EXERCISE DETAILS: A word-for-word copy of the entries below is required.

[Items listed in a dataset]
/-- The row of each command: its own constructor, waiting for the operand in format I. -/
theorem lookup_opcodeOf (i : Instr) :
    (i.imm8 = none ∧ opcodeMap.lookup (opcodeOf i) = some (.n i)) ∨
      ∃ v mk, i.imm8 = some v ∧ mk v = i ∧ opcodeMap.lookup (opcodeOf i) = some (.i mk) := by
  cases i
  case nop | softReset | brInit | brHasdata | brTell | clRead | ccInit | ccHash | ccInsert | ccGet | lzCopy | xfChainInv |
      hdrParse | decode | rgbaConvert => exact .inl ⟨rfl, rfl⟩
  case brRead | hufBuild | hufDecode | lzPrefix | pred | xfPredInv | xfColorInv | xfSubgInv | xfPalApply | xfPalInvert =>
    exact .inr ⟨_, _, rfl, rfl, rfl⟩

/-! ### The decoder -/

theorem decodeWord_formatN {w : Word} {i : Instr} (h : opcodeMap.lookup (w.toNat % 256) = some (.n i)) :
    decodeWord w = if w.toNat / 2 ^ 8 = 0 then .ok i else .error .reservedN := by
  simp [decodeWord, h]

theorem decodeWord_formatI {w : Word} {mk : Nat → Instr} (h : opcodeMap.lookup (w.toNat % 256) = some (.i mk)) :
    decodeWord w =
      if w.toNat / 2 ^ 16 = 0 then .ok (mk (w.toNat / 2 ^ 8 % 256)) else .error .reservedI := by
  simp [decodeWord, h]

theorem decodeWord_unlisted {w : Word} (h : opcodeMap.lookup (w.toNat % 256) = none) :
    decodeWord w = .error .opcode := by
  simp [decodeWord, h]

/-- The bytes of a well-formed command's word, for every command at once. -/
theorem encode_bytes {i : Instr} (hi : i.WellFormed) :
    (encode i).toNat % 256 = opcodeOf i ∧ (encode i).toNat / 256 = i.imm8.getD 0 := by
  cases h : i.imm8 with
  | none => simpa [h] using Laws.EncodedOpcode.of_none h hi
  | some v => simpa [h] using Laws.EncodedOpcode.of_imm8 h hi

/-- Settles O4: the word's low byte finds the command's row, and the rest of the word is its operand. -/
theorem decodeEncode : Obligations.DecodeEncode := by
  intro i hi
  obtain ⟨hop, himm⟩ := encode_bytes hi
  rcases lookup_opcodeOf i with ⟨hnone, hrow⟩ | ⟨v, mk, hsome, rfl, hrow⟩
  · rw [hnone, Option.getD_none] at himm
    rw [decodeWord_formatN (hop ▸ hrow)]
    exact if_pos himm
  · have hv : v ≤ 255 := by simpa [Instr.WellFormed, hsome] using hi
    rw [hsome, Option.getD_some] at himm
    rw [decodeWord_formatI (hop ▸ hrow), if_pos (by omega)]
    congr 2
    omega

/-- Settles O5: the row that a word's opcode finds gives back its operand and its opcode, the word's two parts. -/
theorem encodeDecode : Obligations.EncodeDecode := by
  intro w i h
  have hw : ∀ {n}, n = w.toNat → BitVec.ofNat 32 n = w := by rintro _ rfl; exact trunc32_toNat w
  cases hrow : opcodeMap.lookup (w.toNat % 256) with
  | none => rw [decodeWord_unlisted hrow] at h; cases h
  | some row =>
    cases row with
    | n j =>
      obtain ⟨himm, hop, -⟩ := rowNames_of_lookup hrow
      rw [decodeWord_formatN hrow] at h
      split_ifs at h with h0
      cases h
      refine ⟨by simp [Instr.WellFormed, himm], ?_⟩
      simp only [encode, himm]
      exact hw (by omega)
    | i mk =>
      obtain ⟨hmk, -⟩ := rowNames_of_lookup hrow
      rw [decodeWord_formatI hrow] at h
      split_ifs at h with h0
      cases h
      obtain ⟨himm, hop⟩ := hmk (w.toNat / 2 ^ 8 % 256)
      refine ⟨?_, ?_⟩
      · rw [Instr.WellFormed, himm]
        simp only [Option.all_some, decide_eq_true_eq]
        omega
      simp only [encode, himm]
      exact hw (by omega)

/-! ### Illegal words -/

/-- A word is refused exactly in the three cases of R113: by its opcode's row, or for want of one. -/
theorem illegalWord_iff (w : Word) : IllegalWord w ↔ ∃ e, decodeWord w = .error e := by
  unfold IllegalWord
  cases hrow : opcodeMap.lookup (w.toNat % 256) with
  | none => simp [decodeWord_unlisted hrow, opcode_unlisted hrow]
  | some row =>
    cases row with
    | n j =>
      obtain ⟨-, -, hn, hi⟩ := rowNames_of_lookup hrow
      rw [decodeWord_formatN hrow]
      split_ifs <;> simp [hn, hi] <;> omega
    | i mk =>
      obtain ⟨-, hi, hn⟩ := rowNames_of_lookup hrow
      rw [decodeWord_formatI hrow]
      split_ifs <;> simp [hn, hi] <;> omega

/-- Settles O3: the cases of R113 are the decoder's, and the error of an accepted illegal word is all it leaves. -/
theorem illegalWords : Obligations.IllegalWords := by
  refine ⟨illegalWord_iff, .inl (by decide), fun s w hb he hw => ?_⟩
  obtain ⟨e, hdec⟩ := (illegalWord_iff w).mp hw
  have hrun := (writeCmd_accepted (w := w) hb (.inl he)).trans (runWord_error hdec s.accept)
  have hstate : s.accept.takeError ⟨.illegalCommand, w⟩ =
      { s with done := false, err := true, errCode := 0x60, errInfo := w } := by
    cases s
    cases hb
    rfl
  rw [← hstate]
  exact hrun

ANSWER SPACE:
/-- The row of each command: its own constructor, waiting for the operand in format I. -/
theorem lookup_opcodeOf (i : Instr) :
    (i.imm8 = none ∧ opcodeMap.lookup (opcodeOf i) = some (.n i)) ∨
      ∃ v mk, i.imm8 = some v ∧ mk v = i ∧ opcodeMap.lookup (opcodeOf i) = some (.i mk) := by
  cases i
  case nop | softReset | brInit | brHasdata | brTell | clRead | ccInit | ccHash | ccInsert | ccGet | lzCopy | xfChainInv |
      hdrParse | decode | rgbaConvert => exact .inl ⟨rfl, rfl⟩
  case brRead | hufBuild | hufDecode | lzPrefix | pred | xfPredInv | xfColorInv | xfSubgInv | xfPalApply | xfPalInvert =>
    exact .inr ⟨_, _, rfl, rfl, rfl⟩

/-! ### The decoder -/

theorem decodeWord_formatN {w : Word} {i : Instr} (h : opcodeMap.lookup (w.toNat % 256) = some (.n i)) :
    decodeWord w = if w.toNat / 2 ^ 8 = 0 then .ok i else .error .reservedN := by
  simp [decodeWord, h]

theorem decodeWord_formatI {w : Word} {mk : Nat → Instr} (h : opcodeMap.lookup (w.toNat % 256) = some (.i mk)) :
    decodeWord w =
      if w.toNat / 2 ^ 16 = 0 then .ok (mk (w.toNat / 2 ^ 8 % 256)) else .error .reservedI := by
  simp [decodeWord, h]

theorem decodeWord_unlisted {w : Word} (h : opcodeMap.lookup (w.toNat % 256) = none) :
    decodeWord w = .error .opcode := by
  simp [decodeWord, h]

/-- The bytes of a well-formed command's word, for every command at once. -/
theorem encode_bytes {i : Instr} (hi : i.WellFormed) :
    (encode i).toNat % 256 = opcodeOf i ∧ (encode i).toNat / 256 = i.imm8.getD 0 := by
  cases h : i.imm8 with
  | none => simpa [h] using Laws.EncodedOpcode.of_none h hi
  | some v => simpa [h] using Laws.EncodedOpcode.of_imm8 h hi

/-- Settles O4: the word's low byte finds the command's row, and the rest of the word is its operand. -/
theorem decodeEncode : Obligations.DecodeEncode := by
  intro i hi
  obtain ⟨hop, himm⟩ := encode_bytes hi
  rcases lookup_opcodeOf i with ⟨hnone, hrow⟩ | ⟨v, mk, hsome, rfl, hrow⟩
  · rw [hnone, Option.getD_none] at himm
    rw [decodeWord_formatN (hop ▸ hrow)]
    exact if_pos himm
  · have hv : v ≤ 255 := by simpa [Instr.WellFormed, hsome] using hi
    rw [hsome, Option.getD_some] at himm
    rw [decodeWord_formatI (hop ▸ hrow), if_pos (by omega)]
    congr 2
    omega

/-- Settles O5: the row that a word's opcode finds gives back its operand and its opcode, the word's two parts. -/
theorem encodeDecode : Obligations.EncodeDecode := by
  intro w i h
  have hw : ∀ {n}, n = w.toNat → BitVec.ofNat 32 n = w := by rintro _ rfl; exact trunc32_toNat w
  cases hrow : opcodeMap.lookup (w.toNat % 256) with
  | none => rw [decodeWord_unlisted hrow] at h; cases h
  | some row =>
    cases row with
    | n j =>
      obtain ⟨himm, hop, -⟩ := rowNames_of_lookup hrow
      rw [decodeWord_formatN hrow] at h
      split_ifs at h with h0
      cases h
      refine ⟨by simp [Instr.WellFormed, himm], ?_⟩
      simp only [encode, himm]
      exact hw (by omega)
    | i mk =>
      obtain ⟨hmk, -⟩ := rowNames_of_lookup hrow
      rw [decodeWord_formatI hrow] at h
      split_ifs at h with h0
      cases h
      obtain ⟨himm, hop⟩ := hmk (w.toNat / 2 ^ 8 % 256)
      refine ⟨?_, ?_⟩
      · rw [Instr.WellFormed, himm]
        simp only [Option.all_some, decide_eq_true_eq]
        omega
      simp only [encode, himm]
      exact hw (by omega)

/-! ### Illegal words -/

/-- A word is refused exactly in the three cases of R113: by its opcode's row, or for want of one. -/
theorem illegalWord_iff (w : Word) : IllegalWord w ↔ ∃ e, decodeWord w = .error e := by
  unfold IllegalWord
  cases hrow : opcodeMap.lookup (w.toNat % 256) with
  | none => simp [decodeWord_unlisted hrow, opcode_unlisted hrow]
  | some row =>
    cases row with
    | n j =>
      obtain ⟨-, -, hn, hi⟩ := rowNames_of_lookup hrow
      rw [decodeWord_formatN hrow]
      split_ifs <;> simp [hn, hi] <;> omega
    | i mk =>
      obtain ⟨-, hi, hn⟩ := rowNames_of_lookup hrow
      rw [decodeWord_formatI hrow]
      split_ifs <;> simp [hn, hi] <;> omega

/-- Settles O3: the cases of R113 are the decoder's, and the error of an accepted illegal word is all it leaves. -/
theorem illegalWords : Obligations.IllegalWords := by
  refine ⟨illegalWord_iff, .inl (by decide), fun s w hb he hw => ?_⟩
  obtain ⟨e, hdec⟩ := (illegalWord_iff w).mp hw
  have hrun := (writeCmd_accepted (w := w) hb (.inl he)).trans (runWord_error hdec s.accept)
  have hstate : s.accept.takeError ⟨.illegalCommand, w⟩ =
      { s with done := false, err := true, errCode := 0x60, errInfo := w } := by
    cases s
    cases hb
    rfl
  rw [← hstate]
  exact hrun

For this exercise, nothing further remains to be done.